The supply pipeline is increasing, however, with 162,020 hotel rooms "in construction" in August 2006 compared to 93,361 rooms in construction in August 2005, a 73.5% increase and a number that is cause for some concern, but not panic.
Based upon a number of economic indicators and assumptions, including Real GDP, CPI, Corporate Profits, Disposable Personal Income and Unemployment Rates, STR makes a number of interesting projections:
• Growth in demand will continue to outpace the growth in supply by 1.9% compared to .8% for 2006 (a difference of 1.1%), and by 1.7% to 1.6% for 2007 (a difference of only .1%)

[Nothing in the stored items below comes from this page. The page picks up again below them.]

-- ==== Sys2Proof/Machine/Ops.lean ====
section
/-! DEFINITION. The shared operations: ending a command, taking a trap or halt, the return from a trap, reset, and the
render buffer (spec/10_state.md R11, R19; spec/60_exceptions.md R88, R89, R92; spec/70_reset_and_hazards.md R103). -/

namespace Sys2Proof.Machine

/-- What a step or a command answers. -/
abbrev Result := Host.Outcome State Fault Refusal

/-- CP <- CP + n (R11). It does not wrap in a run: a stream has at most 2^32 - 1 words. -/
def State.advance (s : State) (n : Nat) : State := { s with cp := s.cp + BitVec.ofNat 32 n }

/-- A command completes: CP moves past its words (R11, R50). -/
def finish (i : Instr) (s : State) : Result := .next (s.advance i.opcode.words)

/-- Trap entry (run = TRAPPED, R88) and halt entry (run = HALTED, R89): CAUSE, RUN, FCMD and FCP are written, CP and
everything else stay. -/
def State.enter (s : State) (run : RunState) (cause : Cause) (w : Word) : State :=
  { s with status := Status.enter s.status run cause, fcmd := w, fcp := s.cp }

/-- raise Trap(cause, w) with w the command word of i (R6, R88). -/
def raiseTrap (cause : Cause) (i : Instr) (s : State) : Result := .next (s.enter .trapped cause i.commandWord)

/-- raise Halt(cause, w) with w the command word of i (R6, R89). -/
def raiseHalt (cause : Cause) (i : Instr) (s : State) : Result := .next (s.enter .halted cause i.commandWord)

/-- RESUME, the return from a trap (R92). -/
def State.resume (s : State) : State :=
  if s.run = RunState.trapped.code then { s with status := Status.resume s.status, cp := s.fcp + 1 } else s

/-- RESET (R103, R21): the spec's state at its reset values, the stream discarded, CFG the constant it is. The model's
own draws and schedule go on (logs 2, 3). -/
def State.hostReset (s : State) : State :=
  { State.resetWith s.cfg with draws := s.draws, schedule := s.schedule }

/-- RTEXT <- t, RLEN <- length(t): the whole buffer is replaced (R19, R86). -/
def State.setText (s : State) (t : List Byte) : State := { s with rtext := t }

/-- The flags of CMP (R82). -/
def State.setFlags (s : State) (o : Ordering) : State := { s with status := Status.setFlags s.status o }

end Sys2Proof.Machine
end

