-- ==== Sys2Proof/Tests/Slice0.lean ====
section
/-! SUPPORT. Tests of the model against the spec's own vectors (spec/95_test_vectors.md) and encodings
(spec/30_encoding.md), and a witness for each statement that has hypotheses. -/

namespace Sys2Proof.Tests

open Sys2Proof Sys2Proof.Machine

/-! ### Well-formedness: the one check -/

theorem test_wellFormed_refuses_divrem_same_destination : (Instr.divrem 3 3 1 2).wellFormed = false := by decide

theorem test_wellFormed_accepts_divrem : (Instr.divrem 3 4 1 2).wellFormed = true := by decide

/-! ### Decoding: one word written out from the spec's encoding for every command -/

theorem test_decode_construction :
    decode 0x00000301 [] = .instr (.zero 3) ∧ decode 0x00002502 [] = .instr (.mov 5 2) ∧
    decode 0x00005603 [] = .instr (.xfer 6 5) := by decide

theorem test_decode_unsigned_literals :
    decode 0x00000210 [7, 0] = .instr (.ldu8 2 7) ∧ decode 0x00000111 [0x12C, 0] = .instr (.ldu16 1 300) ∧
    decode 0x00000112 [0xDEADBEEF, 0] = .instr (.ldu32 1 0xDEADBEEF) ∧
    decode 0x00000113 [1, 0x80000000] = .instr (.ldu64 1 0x8000000000000001) := by decide

theorem test_decode_signed_literals :
    decode 0x00000114 [0x7F, 0] = .instr (.lds8 1 127) ∧ decode 0x00000115 [0x12C, 0] = .instr (.lds16 1 300) ∧
    decode 0x00000216 [0xFFFFFFFB, 0] = .instr (.lds32 2 0xFFFFFFFB) ∧
    decode 0x00000117 [0xFFFFFFFF, 0x7FFFFFFF] = .instr (.lds64 1 0x7FFFFFFFFFFFFFFF) := by decide

theorem test_decode_additive :
    decode 0x00032120 [] = .instr (.add 1 2 3) ∧ decode 0x00001221 [] = .instr (.inc 2 1) ∧
    decode 0x00012428 [] = .instr (.sub 4 2 1) ∧ decode 0x00001229 [] = .instr (.dec 2 1) ∧
    decode 0x0000452A [] = .instr (.neg 5 4) := by decide

theorem test_decode_multiply_divide :
    decode 0x00023530 [] = .instr (.mul 5 3 2) ∧ decode 0x00021338 [] = .instr (.divu 3 1 2) ∧
    decode 0x00021439 [] = .instr (.remu 4 1 2) ∧ decode 0x0042133A [] = .instr (.divrem 3 4 1 2) := by decide

theorem test_decode_compare_render :
    decode 0x00015040 [] = .instr (.cmp 5 1) ∧ decode 0x00003050 [] = .instr (.render 3) := by decide

/-- Vectors ENC-1 to ENC-12, CON-14, CON-18 and DIV-20. -/
theorem test_decode_illegal :
    decode 0x00000000 [] = .illegal .unknownOpcode ∧ decode 0xFFFFFFFF [] = .illegal .unknownOpcode ∧
    decode 0x00000004 [] = .illegal .unknownOpcode ∧ decode 0x00000118 [0, 0] = .illegal .unknownOpcode ∧
    decode 0x01032120 [] = .illegal .reservedBits ∧ decode 0x00132120 [] = .illegal .unusedField ∧
    decode 0x00001101 [] = .illegal .unusedField ∧ decode 0x00015140 [] = .illegal .unusedField ∧
    decode 0x00010050 [] = .illegal .unusedField ∧ decode 0x00001110 [5, 0] = .illegal .unusedField ∧
    decode 0x00000111 [0x10000, 0] = .illegal .wideLiteral ∧ decode 0x00000112 [0, 1] = .illegal .wideLiteral ∧
    decode 0x00000110 [0x100, 0] = .illegal .wideLiteral ∧
    decode 0x00000114 [0xFFFFFFFF, 0xFFFFFFFF] = .illegal .wideLiteral ∧
    decode 0x0033133A [] = .illegal .sameDestination := by decide

/-- EXC-5 and EXC-6: the field check comes before the literal is needed, and a missing literal word waits. -/
theorem test_decode_wait :
    decode 0x00001111 [] = .illegal .unusedField ∧ decode 0x00000110 [5] = .wait ∧
    decode 0x00000113 [] = .wait := by decide

/-- The table's match and mask (R44) are those of the decoder's codes and field uses. -/
theorem test_rows_agree_with_opcodes :
    Opcode.all.map (fun o => (o.code.setWidth 32,
      0xFF0000FF#32 ||| (if o.uses.d then 0 else 0xF00) ||| (if o.uses.a then 0 else 0xF000) |||
        (if o.uses.b then 0 else 0xF0000) ||| (if o.uses.c then 0 else 0xF00000))) = opcodeRows := by decide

• Occupancy will continue to grow in 2006 and 2007 but at reduced levels of 1.1% and .1%, respectively
• RevPAR growth will continue at near record levels in 2006 and 2007 of 7.9% and 6.7%
The continued RevPAR growth is particularly significant. If STR's projections are accurate, the industry will have enjoyed RevPAR growth of 7.8% in 2004, 8.5% in 2005, 7.9% in 2006 and 6.7% in 2007. The huge significance of these numbers is that until 2004, in the entire time that STR has been gathering data (since 1989), RevPAR growth has never exceeded 7%. With 2006 almost "in the can," it is virtually certain that this year will mark three years of all-time record RevPAR growth. And it is extremely likely with the fundamentals in place that 2007 will not be far behind.
Supply seems to be picking up and the hotel industry usually commits suicide by building an oversupply of hotel rooms -- more than the public demands. However, high construction costs, high cost of land, and limited financing available for new construction continue to provide significant barriers to entry which bodes well for the long-term health of the hospitality industry.
We have to agree that things are pretty darn good in the hospitality industry, but we don't agree that there's any call for brooding. And we certainly hope that we don't talk ourselves into a downturn and create a self-fulfilling prophecy.